Luongo is devastated. Refusing to take interviews.


----------



## technomancer

SoldiersOfFilth said:


> Luongo is devastated. Refusing to take interviews.



Luongo should tell Canucks management to go .... themselves and buy him out  One of the few circumstances where I feel a player should flat out refuse to play.


----------



## Sofos

technomancer said:


> Luongo should tell Canucks management to go .... themselves and buy him out  One of the few circumstances where I feel a player should flat out refuse to play.



He speaks:


----------



## TheDivineWing22

So the draft has passed with no resign or trade of Letang. Free agency starts in four days without a deal to him which is slowing up signing other players (Dupuis, Cooke, Adams, etc). WTF is going on? Rumor is Letang wants a verbal agreement that he won't be traded in the next 12 months. How about you do your job and play defense and you won't get traded? Simple as that.


----------



## technomancer

TheDivineWing22 said:


> So the draft has passed with no resign or trade of Letang. Free agency starts in four days without a deal to him which is slowing up signing other players (Dupuis, Cooke, Adams, etc). WTF is going on? Rumor is Letang wants a verbal agreement that he won't be traded in the next 12 months. How about you do your job and play defense and you won't get traded? Simple as that.



Yeah I've seen that rumor as well. Shero should have traded him at the draft for a top 10 pick and some talent, simple as that, but the Pens have no faith in young players. 

Bennet should have been a top six forward this year and Depres should have been a top four defenseman, instead they both sat the majority of the year.

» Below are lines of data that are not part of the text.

theorem p_bars (s : State) (c : LCtx) (h : Claim.LaneReady s c) (ref : CrewRef) (crew : Crew) (hf : (s.wave c.k).front = true)
    (hc : (s.wave c.k).hart.crew = some ref) (hcr : s.crewOf ref = some crew) : 
    let w := s.wave c.k
    let b := c.w.vd.toNat
    let o := s.barrier crew b
    let x := w.bars.getD b {}
    let arrived := (if x.held then 0#64 else x.arrived) ||| c.g.mask
    (c.i = .barArv c.w →
        (x.held = true → x.ticket = o.phase → exec c.i s = .next s) ∧
        ((x.held = false ∨ x.ticket ≠ o.phase) →
          (w.lanes &&& ~~~arrived ≠ 0 → exec c.i s = .next (Claim.laneTo s c (Claim.groupOn c
            { w with bars := w.bars.put b { x with
              arrived := arrived
              held := false } }))) ∧
          (w.lanes &&& ~~~arrived = 0 → Claim.WaveQuiet s c.k → exec c.i s = .next (Claim.laneTo
            (s.setCrew ref.cluster ref.slot { crew with barriers := crew.barriers.put b (Claim.counted o) }) c (Claim.groupOn c
              { w with bars := w.bars.put b { arrived := 0, ticket := o.phase, held := true } }))))) ∧
      (c.i = .barWait c.w →
        (x.held = true → x.ticket = o.phase → exec c.i s = .next s) ∧
        ((x.held = false ∨ x.ticket ≠ o.phase) → exec c.i s = .next (Claim.laneTo s c (Claim.groupOn c w)))) := by
  intro w b o x arrived
  have hu := barCheck_run s c hf
  have hb : ((s.wave c.k).hart.crew.bind fun ref => (s.crewOf ref).map fun crew => (ref, crew)) = some (ref, crew) := by
    simp [hc, hcr]
  have hb2 : (s.wave c.k).hart.crew.bind s.crewOf = some crew := by simp [hc, hcr]
  constructor
  · intro hi
    have hx : exec c.i s = laneInstr c.i c.w barCheck barArvM s := by rw [hi]; exact exec_barArv s c.w
    have hst : ∀ t, barArvM c s = .error .stall t → exec c.i s = .next t := fun t ht => laneReady_stall h hx hu ht
    have hr : ∀ t, barArvM c s = .ok () t → exec c.i s = .next t := fun t ht => laneReady_uni h hx hu ht
    constructor
    · intro h1 h2
      apply hst
      have h1' : ((s.wave c.k).bars.getD c.w.vd.toNat {}).held = true := h1
      have h2' : ((s.wave c.k).bars.getD c.w.vd.toNat {}).ticket = (s.barrier crew c.w.vd.toNat).phase := h2
      simp only [barArvM, bind_run, get_run, hb]
      rw [ite_run, if_pos (by rw [h1', h2']; simp)]
      rfl
    · intro hd
      have hn : (x.held && x.ticket == o.phase) = false := by
        rcases hd with hd | hd
        · rw [hd]; rfl
        · have : (x.ticket == o.phase) = false := by simpa using hd
          rw [this]; simp
      have hrun : barArvM c s = (do
          if (s.wave c.k).lanes &&& ~~~arrived = 0 then do
            drainM c.k
            modify fun s => (s.releaseUnit (.wave c.k) 1).barArrive c.k ref crew b
          else modWave c.k fun w => { w with bars := w.bars.put b { x with
            arrived := arrived
            held := false } }
          advance c
          Machine.retire c : M Unit) s := by
        simp only [barArvM, bind_run, get_run, hb]
        rw [ite_run, if_neg (by
          rw [show (((s.wave c.k).bars.getD c.w.vd.toNat {}).held && ((s.wave c.k).bars.getD c.w.vd.toNat {}).ticket == (s.barrier crew c.w.vd.toNat).phase) = false from hn]
          simp)]
        simp only [arrived, x, w, b]
        generalize (s.wave c.k).bars.getD c.w.vd.toNat {} = y
        obtain ⟨ya, yt, yh⟩ := y
        cases yh <;> rfl
      constructor
      · intro hl
        apply hr
        rw [hrun, ite_run, if_neg hl]
        simp only [bind_run, modWave_run]
        exact (stepOver_run c _).trans (by simp only [Claim.laneTo, State.setWave_setWave, State.wave_setWave]; rfl)
      · intro hl hq
        apply hr
        rw [hrun, ite_run, if_pos hl]
        simp only [bind_run, drainM_ok s c.k hq.accesses, modify_run, releaseWave s c.k 1 hq.updates]
        refine (stepOver_run c _).trans ?_
        have e : s.barArrive c.k ref crew b = (s.setCrew ref.cluster ref.slot { crew with barriers := crew.barriers.put b (Claim.counted o) }).setWave c.k
            { w with bars := w.bars.put b { arrived := 0, ticket := o.phase, held := true } } := by
          have : (s.barrier crew b).arrive = Claim.counted o := by
            simp only [Barrier.arrive, Claim.counted, Barrier.complete]; rfl
          simp only [State.barArrive, this]
          rfl
        rw [e]
        simp only [Claim.laneTo, State.setWave_setWave, State.wave_setWave]
  · intro hi
    have hx : exec c.i s = laneInstr c.i c.w barCheck barWaitM s := by rw [hi]; exact exec_barWait s c.w
    constructor
    · intro h1 h2
      refine laneReady_stall h hx hu ?_
      have h1' : ((s.wave c.k).bars.getD c.w.vd.toNat {}).held = true := h1
      have h2' : ((s.wave c.k).bars.getD c.w.vd.toNat {}).ticket = (s.barrier crew c.w.vd.toNat).phase := h2
      simp only [barWaitM, bind_run, get_run, hb2]
      rw [ite_run, if_pos (by rw [h1', h2']; simp)]
      rfl
    · intro hd
      refine laneReady_uni h hx hu ?_
      have hn : (((s.wave c.k).bars.getD c.w.vd.toNat {}).held && ((s.wave c.k).bars.getD c.w.vd.toNat {}).ticket == (s.barrier crew c.w.vd.toNat).phase) = false := by
        rcases hd with hd | hd
        · rw [show ((s.wave c.k).bars.getD c.w.vd.toNat {}).held = false from hd]; rfl
        · have : (x.ticket == o.phase) = false := by simpa using hd
          rw [show (((s.wave c.k).bars.getD c.w.vd.toNat {}).ticket == (s.barrier crew c.w.vd.toNat).phase) = false from this]; simp
      simp only [barWaitM, bind_run, get_run, hb2]
      rw [ite_run, if_neg (by rw [hn]; simp)]
      exact stepOver_run c s

theorem enqueueEach_run (acc : Acc) (o : Origin) (cs : List Cont) (s : State) (hs : ∀ k ∈ cs, s.canStart (o.queued s k).c = true) :
    enqueueEach acc o cs s = .ok () (cs.foldl (fun v k => v.pushCont o.cluster (o.queued v k)) s) := by
  induction cs generalizing s with
  | nil => rfl
  | cons k t ih =>
    have h2 : enqueue acc o k 64 s = .ok () (s.pushCont o.cluster (o.queued s k)) := enqueue_can _ _ _ 63 _ (hs k (by simp))
    simp only [enqueueEach, bind_run, h2, List.foldl_cons]
    apply ih
    intro j hj
    rw [← hs j (by simp [hj])]
    apply canStart_congr (crewOf_pushCont _ _ _) (launches_pushCont _ _ _)
    simp only [Origin.queued]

The Pens have enough defensive talent in the system that they should have their top six covered for years, but instead of using those guys and trading if needed they're looking to sign a guy that is proving to be a head case to the third highest salary among defensemen in the NHL.

I also have to wonder who the hell Letang thinks is going to want him at $7.25 million a year


----------



## RustInPeace

Similar situation in Edmonton. Gagner wants a long term deal with no trade clause, but the NTC isnt legal for one more season. So he could sign a 7 year deal with a NTC starting year 2, get traded to Florida right before the deadline, stuck in Florida or wherever for 6 years. 

I don't agree with giving players NTC's, it removes the parity of the league. Whens the last time a superstar was dealt? Joe Thorton to SJ?


----------



## Pav

Looks like I'm eating my words yet again. All done. Letang signs for 8 years, $58 million, $7.25 per.

Woof.


----------



## technomancer

Yeah just saw that. I do like Letang, my main problem is that we're in a situation where we have a handful of stars and no team 

Well that and he's now the 3rd highest paid defenseman in the NHL, and he sure as hell isn't one of the 3 best in the NHL


----------



## Pav

And now Dupuis for 4 years, $15 million. Gotta hand it to Shero, he's done a great job of keeping the core in tact.


----------



## TheDivineWing22

Pav said:


> And now Dupuis for 4 years, $15 million. Gotta hand it to Shero, he's done a great job of keeping the core in tact.



I woke up to seeing this. Makes going to work before the 4th a little easier. Just a little though. So glad to see Duper staying for 4 years. Probably the hardest worker on the team.


----------



## technomancer

Yeah if there was one guy on that team that really deserved an extension he was it. Very pleased to see him staying.


----------



## technomancer

See this is how you develop your talent: Predators have announced Seth Jones will start next season paired with Shea Weber


----------



## Sofos

technomancer said:


> See this is how you develop your talent: Predators have announced Seth Jones will start next season paired with Shea Weber



As expected, they will do great things together


----------



## technomancer

Just 

Letang Wants to Finish his Career in Pittsburgh - Pittsburgh Penguins - Features

Letang only wanted to play here... as long as he got every penny he could squeeze out of the team.


----------



## Sofos

technomancer said:


> Just
> 
> Letang Wants to Finish his Career in Pittsburgh - Pittsburgh Penguins - Features
> 
> Letang only wanted to play here... as long as he got every penny he could squeeze out of the team.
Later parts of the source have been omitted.